What kind of change came over her when she ran back into town telling about Jesus?
What did the townspeople see and hear that caused them to drop what they were doing and go out to meet Jesus?
Why would they listen to a women, THAT kind of woman, when women were not counted on as reliable witnesses in that day?
Jesus had come to restore what had been lost in Eden.
That was the change.
After Paul’s conversion and the start of his missionary journeys the Book of Acts tells us about his interaction with women.
Acts 16:11-15 “So, setting sail from Troas, we made a direct voyage to Samothrace, and the following day to Neapolis, and from there to Philippi, which is a leading city of the district of Macedonia and a Roman colony.
We remained in this city some days.
And on the Sabbath day we went outside the gate to the riverside, where we supposed there was a place of prayer, and we sat down and spoke to the women who had come together.
One who heard us was a woman named Lydia, from the city of Thyatira, a seller of purple goods, who was a worshiper of God.
The Lord opened her heart to pay attention to what was said by Paul.
And after she was baptized, and her household as well, she urged us, saying, “If you have judged me to be faithful to the Lord, come to my house and stay.”
And she prevailed upon us.”
In Philippi there did not appear to be enough men to form a quorum for a synagogue.

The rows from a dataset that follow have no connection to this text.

-- ==== Sys2Proof/Machine/Lane.lean ====
section
/-! DEFINITION. What a lane die computes at a switching-period boundary and at its frames (chapter 04, and the parts
of 05, 06, 08 and 11 that run in the lane die). Currents: positive from the far node toward SYS. -/

namespace Sys2Proof.Machine

/-! ### The converters (R78, R79) and the delay line (R87) -/

/-- The nearest multiple of a step; halfway the greater one. -/
def onGrid (step x : Rat) : Rat := (x / step + 1 / 2).floor * step

/-- One step of the 10-bit current converter over ±50 A (R78). -/
def senseStep : Amp := 25 / 256
/-- One step of the 12-bit peak threshold over ±50 A (R78). -/
def peakStep : Amp := 25 / 1024
/-- A period average of phase current, which lies within the converter's scale (R78). -/
def adcI (x : Amp) : Amp := clampR (-50) (50 - senseStep) x
/-- A period average of a node voltage, which lies within 0 to 64 V (R79). -/
def adcV (x : Volt) : Volt := clampR 0 (64 - 1 / 64) x
/-- The threshold of a peak comparator on its grid, the nearest step (R78; DESIGN CHOICE, log entry 118). -/
def peakDac (x : Amp) : Amp := clampR (-50) (50 - peakStep) (onGrid peakStep x)

/-- One delay step in ns: 39.0625 ps (R87). -/
def delayStep : Rat := 5 / 128

/-- What the front ends hand over for a period, as their converters can express it (R78, R79). -/
def digitised (m : PeriodSample) : PeriodSample :=
  { m with sysAvg := adcV m.sysAvg, vinlAvg := adcV m.vinlAvg
           phases := m.phases.map (fun (p : PhaseSample) => { p with iAvg := adcI p.iAvg }) }

/-! ### Settings of a lane, in their units (R108, R130); a ganged lane takes the coefficient set of its leader (R105) -/

def State.laneFn (_ : State) (n : Lane) : Nat := 2 + n.val
def State.laneQ (s : State) (n : Lane) (idx : Nat) (step : Rat) : Rat := s.cfg.q (s.laneFn n) idx step
/-- A coefficient: KP, KI, KD or DP of the gang's leader (R105). -/
def State.coefQ (s : State) (n : Lane) (idx : Nat) (step : Rat) : Rat := s.cfg.q (2 + (s.cfg.leader n).val) idx step

/-- Switching frequency in kHz: periods per millisecond. -/
def State.fsw (s : State) (n : Lane) : Rat := s.laneQ n 0 1
/-- The period of FSW in delay steps: the nearest multiple of 39.0625 ps (R87). -/
def State.nominalSteps (s : State) (n : Lane) : Nat := (1000000 / (s.fsw n * delayStep) + 1 / 2).floor.toNat
/-- The period in force, in delay steps: a lane that follows STK_SYNC holds a length of its own (R135). -/
def State.steps (s : State) (n : Lane) : Nat := if (s.lane n).periodSteps = 0 then s.nominalSteps n else (s.lane n).periodSteps
/-- Period in ns. -/
def State.periodNs (s : State) (n : Lane) : Rat := s.steps n * delayStep
def State.iavg (s : State) (n : Lane) : Amp := s.cfg.q (2 + n.val) 9 (1 / 4)
def State.ipk (s : State) (n : Lane) : Amp := s.cfg.q (2 + n.val) 8 (1 / 4)
def State.ineg (s : State) (n : Lane) : Amp := s.cfg.q (2 + n.val) 10 (1 / 4)

/-! ### Counting phases -/

/-- A phase in service: fitted and not out. -/
def Phase.inService (p : Phase) : Bool := p.st != .out
def LaneDie.nIn (l : LaneDie) : Nat := (l.phases.toList.filter (fun p => p.inService)).length
def LaneDie.nField (l : LaneDie) : Nat := (l.phases.toList.filter (fun p => p.st == .field)).length
def LaneDie.mapPhases (l : LaneDie) (f : Phase → Phase) : LaneDie := { l with phases := l.phases.map f }

/-- Positions in rotation order (R114). -/
def LaneDie.rotation (l : LaneDie) : List Pos := (List.range 4).map (fun i => ⟨(l.field.rot.val + i) % 4, Nat.mod_lt _ (by decide)⟩)
def LaneDie.inOrder (l : LaneDie) (q : Phase → Bool) : List Pos := l.rotation.filter (fun p => q (l.phases.get p))

/-- N_in × IAVG_LIM (R80), before the thermal factor. -/
def State.rawCeil (s : State) (n : Lane) : Amp := (s.lane n).nIn * s.iavg n

/-- The lane ceiling, with the factor k_L the hub sent (R295). -/
def State.laneCeilAim (s : State) (n : Lane) : Amp := (s.lane n).order.kL * s.rawCeil n

/-- An active lane: pulses or a commanded current are possible. -/
def LaneDie.active (l : LaneDie) : Bool := l.run == .running || l.run == .ramping

/-- A fill period runs for 100 ms from the first pulses (R122, R131). -/
def LaneDie.filling (l : LaneDie) (now : Nat) : Bool :=
  match l.field.fillFrom with | none => false | some t => now < t + msTicks 100

def LaneDie.shedInhibited (l : LaneDie) (now : Nat) : Bool :=
  match l.field.shedInhibit with | none => false | some t => now < t

/-! ### The step branch of R116 -/

/-- Admit every warm-bench phase at the next boundary, begin the admission of every cold one, inhibit sheds for
50 ms; an ordinary shed is aborted (R116, R121). -/
def stepBranch (now : Nat) (l : LaneDie) : LaneDie :=
  let l := l.mapPhases (fun p =>
    if p.st = .warm then { p with admitNext := true }
    else if p.st = .cold && !p.admitNext then { p with admitting := true, toWarm := false } else p)
  let ordinary := match l.field.shed with | some (_, _, false) => true | _ => false
  { l with field := { l.field with shedInhibit := some (now + msTicks 50), shedHold := 0
                                   shedAbort := l.field.shedAbort || ordinary } }

/-! ### Stops, standby, starts (R100, R103, R113) -/

def Phase.toMid (p : Phase) : Phase :=
  if p.st = .out then p
  else { p with st := .cold, drive := .mid, ipkEnded := false, admitting := false, toWarm := false, admitNext := false, share := 8, iPk := 0, iAvg := 0
                ipkRun := 0, openRun := 0, rangeRun := 0, deadRun := 0, slope := 0, tEsMin := 0, tEsMax := 0 }

/-- A stopped lane: every leg mid, PSEN_n low, zero current; a shed of a retirement ends with its phase out. -/
def LaneDie.stop (l : LaneDie) : LaneDie :=
  let retired := match l.field.shed with | some (p, _, true) => some p | _ => none
  let gone := retired.toList ++ l.field.retireNext
  let l := { l with phases := Vector.ofFn (fun p =>
    let x := l.phases.get p
    if gone.contains p then { x with st := .out, kind := some .retired } else x) }
  { l.mapPhases Phase.toMid with
    run := .stopped, psen := false, truncating := false, removalSeen := false, chargePrev := false, syncRun := 0
    loop := { l.loop with iCmd := 0, iNext := 0, iv := 0, iLane := 0, rampA := none, integ := 0, integB := 0, cFloor := 0
                          iBias := 0, sagActive := false, cvActive := false }
    field := { l.field with shed := none, shedAbort := false, fillFrom := none, retireNext := [], inReg := false
                            regRun := 0, skipping := false, skipRun := 0, pulses := [], headroomHold := false
                            skipExitDue := false, hist := [] } }

/-- Standby: every in-service phase on warm bench, no current, PSEN_n high (R113). -/
def LaneDie.toStandby (l : LaneDie) : LaneDie :=
  let l := l.stop
  { l.mapPhases (fun p => if p.st = .out then p else { p with st := .warm }) with run := .standby, psen := true }
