/-- Die codes of record 0x0005 (R426); 0 stands for the hub and the always-on domain. -/
def dieCode : Die → Nat
  | .lane n => 1 + n.val
  | .port m => 5 + m.val

/-- A valid source: a connector that is a candidate, as far as the hub's events say (R13, R22). -/
def State.validSource (s : State) : Bool := (List.finRange 7).any (fun c => s.heldCandidate c)

/-- Band code of a record: A 0, B 1, C 2, D 3. -/
def bandCode : Band → Nat
  | .a => 0 | .b => 1 | .c => 2 | .d => 3

/-- The strap reader's decoding of a pin voltage by its three thresholds (R44, R45). A pin at 0.10 V reads B; at 0.40 V and
at 1.00 V it reads C (the table of R45 gives 0.40 V to both B and C: DESIGN CHOICE, log entry 116). -/
def bandOf (v : Volt) : Band := if v < 1 / 10 then .a else if v < 4 / 10 then .b else if v ≤ 1 then .c else .d

def Straps.read (p : BootPins) : Straps :=
  { i2cAddr := bandOf p.i2cAddr, stackId0 := bandOf p.stackId0, stackId1 := bandOf p.stackId1, testen := p.testen }

/-- A STACK_ID bit: 0 in band D, else 1; bands B and C are a strap fault (R47, R48). -/
def stackBit (x : Band) : Nat := if x = .d then 0 else 1
def stackPos (p : Straps) : BitVec 2 := BitVec.ofNat 2 (2 * stackBit p.stackId1 + stackBit p.stackId0)
def strapFaultOf (p : Straps) : Bool := [p.stackId0, p.stackId1].any (fun x => x == .b || x == .c)

/-! ### LIMP (R416) -/

/-- Every lane and port die that has received a setpoint enters LIMP; a hold under way does not restart (R416, R421). DP and
DM go to high impedance, which ends a BC 1.2 detection (R39).
Under SAFE no keeper restores anything (R25). -/
def State.limpDies (s : State) : State :=
  if s.aon.safeLatch then s
  else
    let k : Keeper := { entry := s.now, expired := false }
    { s with
      lanes := s.lanes.map (fun (l : LaneDie) => if l.up && l.got && l.keeper.isNone then { l with keeper := some k } else l)
      portDies := s.portDies.map (fun (d : PortDieSt) => if d.up && d.got && d.keeper.isNone then { d with keeper := some k } else d)
      ports := s.ports.map (fun (q : PortSt) => { q with bcRunning := false }) }

def State.limpMode (s : State) : State :=
  if s.modeIs .battery || s.modeIs .supply then (s.setMode (some .limp) 2).modAon (fun a => { a with limpFrom := a.limpFrom.or (some s.now) }) else s

/-! ### Hub reset (R408-R411, R415) -/

/-- Causes whose boot the always-on domain chooses (R410). -/
def warmCause (cause : Nat) : Bool := cause == 4 || cause == 6 || cause == 7

/-- The choice of R410, without the check of the image, which the warm boot makes. -/
def State.warmChosen (s : State) (cause : Nat) : Bool :=
  warmCause cause && !s.update.window && (s.aon.warmBoots.filter (fun t => !s.passed t (secTicks 60))).length < 2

Women were not allowed to form that quorum.
The synagogue was always the first place Paul would go to spread the Gospel.
But they heard about a place outside the city that was a place of prayer.
When they get there what do they find?
Women.
These were devout women who believed in the God of Israel and met on the Sabbath for prayer.
Notice also, Paul and his fellow travelers did not ask them where they could find their husbands or who were the big shots in town.
No, they sat down and proclaimed the Gospel to the women.
One of them that accepted salvation and was baptized was a wealthy woman named Lydia.
According to Ben Witherington III, “Lydia (Person),” ed.
David Noel Freedman, The Anchor Yale Bible Dictionary (New York: Doubleday, 1992), 422–423.
“A devout Jew from Thyatira who was converted by Paul in the city of Philippi, as recorded in Acts 16:11–15.
Lydia was a worshiper of (the one true) God, i.e., she was a practicing Jew.
This may have been a lifelong commitment since there was a colony of Jews in Thyatira (Josephus Ant 12.119; Bruce 1951: 312–14).